### Your goal
Which lines run from the start of the data below to the line containing "as memory -/"? Set them down exactly, with none added.

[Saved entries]

▬▬▬

-- ==== Sys2Proof/Machine/Ops.lean ====
section
/-! DEFINITION. The named operations over memory and registers. Memory is a sorted list of (window offset, byte)
entries for the bytes of IN and OUT written since reset (20_memory.md rules R70 to R72, 70_reset_and_hazards.md rule
R292). The block has no trap entry and no return from one (60_exceptions.md rule R269); what stands in their place is
here, once each: the rejection of an illegal word, the hazard mark, and the discard of a packet. -/

namespace Sys2Proof.Machine

open Sys2Proof.Config

/-! ### The buffers as memory -/

/-- The window offset of `IN[0]` (R71). -/
def inBase : Nat := 0x100

/-- The window offset of `OUT[0]` (R72). -/
def outBase : Nat := 0x200

/-- The window offset after `OUT[255]`. -/
def bufferEnd : Nat := 0x300

/-- The canonical form: offsets strictly rising, each a buffer byte. An unlisted byte was never written and reads as a
free value, so no entry can equal it. -/
abbrev Memory.wf (m : List Host.Cell) : Prop :=
  m.Pairwise (fun a b => a.1 < b.1) ∧ ∀ c ∈ m, inBase ≤ c.1 ∧ c.1 < bufferEnd

/-- The byte written at offset `a`, if one was written since reset (R292). -/
def Memory.get? : List Host.Cell → Nat → Option Byte
  | [], _ => none
  | (b, v) :: m, a => if a = b then some v else Memory.get? m a

/-- Memory with byte `v` at offset `a`. -/
def Memory.put : List Host.Cell → Nat → Byte → List Host.Cell
  | [], a, v => [(a, v)]
  | (b, u) :: m, a, v =>
    if a < b then (a, v) :: (b, u) :: m
    else if a = b then (a, v) :: m
    else (b, u) :: Memory.put m a v

/-- Memory with the bytes `vs` at offsets `a`, `a + 1`, …. -/
def Memory.putList : List Host.Cell → Nat → List Byte → List Host.Cell
  | m, _, [] => m
  | m, a, v :: vs => Memory.putList (Memory.put m a v) (a + 1) vs

/-- The byte at offset `a` as read in this step: the byte written, or a draw of this step (R292). -/
def byteAt (s : State) (a : Nat) : Byte := (Memory.get? s.mem a).getD (Config.freeByte s.draws a)

/-- The `n` bytes from offset `a`. -/
def bytesAt (s : State) (a n : Nat) : List Byte := (List.range n).map fun i => byteAt s (a + i)

/-! ### Command issue and completion -/

/-- Acceptance of the legal word `w` (R33, R35): CMD and PEND hold it, the flags of R35 are set, the engine is BUSY for a
drawn number of host inputs (R299). -/
def acceptCommand (w : Word) (s : State) : State :=
  { s with
    cmd := w
    status :=
      { s.status with done := false, cmdErr := false, reason := .none, record := false, payloadValid := false }
    eng := .busy w (Config.completionWait s.draws) }

/-- `raise IllegalCommand` (R261): the illegal word stands in CMD, CMD_ERR, DONE and REASON say so, nothing else
changes. -/
def rejectCommand (w : Word) (s : State) : State :=
  { s with cmd := w, status := { s.status with done := true, cmdErr := true, reason := .illegalCommand } }

/-- A write of `w` to CMD while BUSY = 0 (R33, R266). -/
def issueCommand (w : Word) (s : State) : State :=
  match decode w with
  | .ok _ => acceptCommand w s
  | .error _ => rejectCommand w s

/-- `fault Hazard` (R263): the sticky bit is set. -/
def markHazard (s : State) : State := { s with status := { s.status with hazard := true } }

/-- The end of every command (R35): `BUSY <- 0; DONE <- 1`; the step has used its draw. -/
def complete (s : State) : State :=
  { s with status := { s.status with done := true }, eng := .idle, draws := s.draws + 1 }

/-! ### Result writes -/

/-- `STATUS.REASON <- r` (R36). -/
def setReason (r : Reason) (s : State) : State := { s with status := { s.status with reason := r } }

/-- `OUT[0 … len-1] <- bs; OUT_LEN <- len` (R46, R72). -/
def writeOut (bs : List Byte) (s : State) : State :=
  { s with mem := Memory.putList s.mem outBase bs, outLen := BitVec.ofNat 9 bs.length }

/-- R221: what DECODE_FRAME clears before its first stage. OUT is not cleared. -/
def clearResults (s : State) : State :=
  { s with
    hdrCorr := { state := .notAttempted, count := 0 }
    payCorr := { state := .notAttempted, count := 0 }
    payloadCount := { valid := false, length := 0 }
    fcs := { rx := 0, computed := 0 }
    outLen := 0
    status := { s.status with scramblerOk := false, crcOk := false } }

/-- `discard r` (R234): REASON holds the code, there is no record; everything else stands. -/
def discard (r : Reason) (s : State) : State :=
  { s with status := { s.status with reason := r, record := false, payloadValid := false } }

/-! ### Bus responses and reset -/

/-- The block answers `r` on the bus; the step has used its draw. -/
def respond (r : Response) (s : State) : State :=
  { s with outbox := s.outbox ++ [r], draws := s.draws + 1 }

/-- The reset input (R290, R291): every register at its reset value, the engine IDLE, a command in progress abandoned,
no buffer byte written. What lies outside the block (parameters, inputs to come, responses given, draws used) stays. -/
def resetBlock (s : State) : State :=
  { State.resetWith s.par with inputs := s.inputs, outbox := s.outbox, draws := s.draws + 1 }

end Sys2Proof.Machine
end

▬▬▬

### Your solution
-- ==== Sys2Proof/Machine/Ops.lean ====
section
/-! DEFINITION. The named operations over memory and registers. Memory is a sorted list of (window offset, byte)
entries for the bytes of IN and OUT written since reset (20_memory.md rules R70 to R72, 70_reset_and_hazards.md rule
R292). The block has no trap entry and no return from one (60_exceptions.md rule R269); what stands in their place is
here, once each: the rejection of an illegal word, the hazard mark, and the discard of a packet. -/

namespace Sys2Proof.Machine

open Sys2Proof.Config

/-! ### The buffers as memory -/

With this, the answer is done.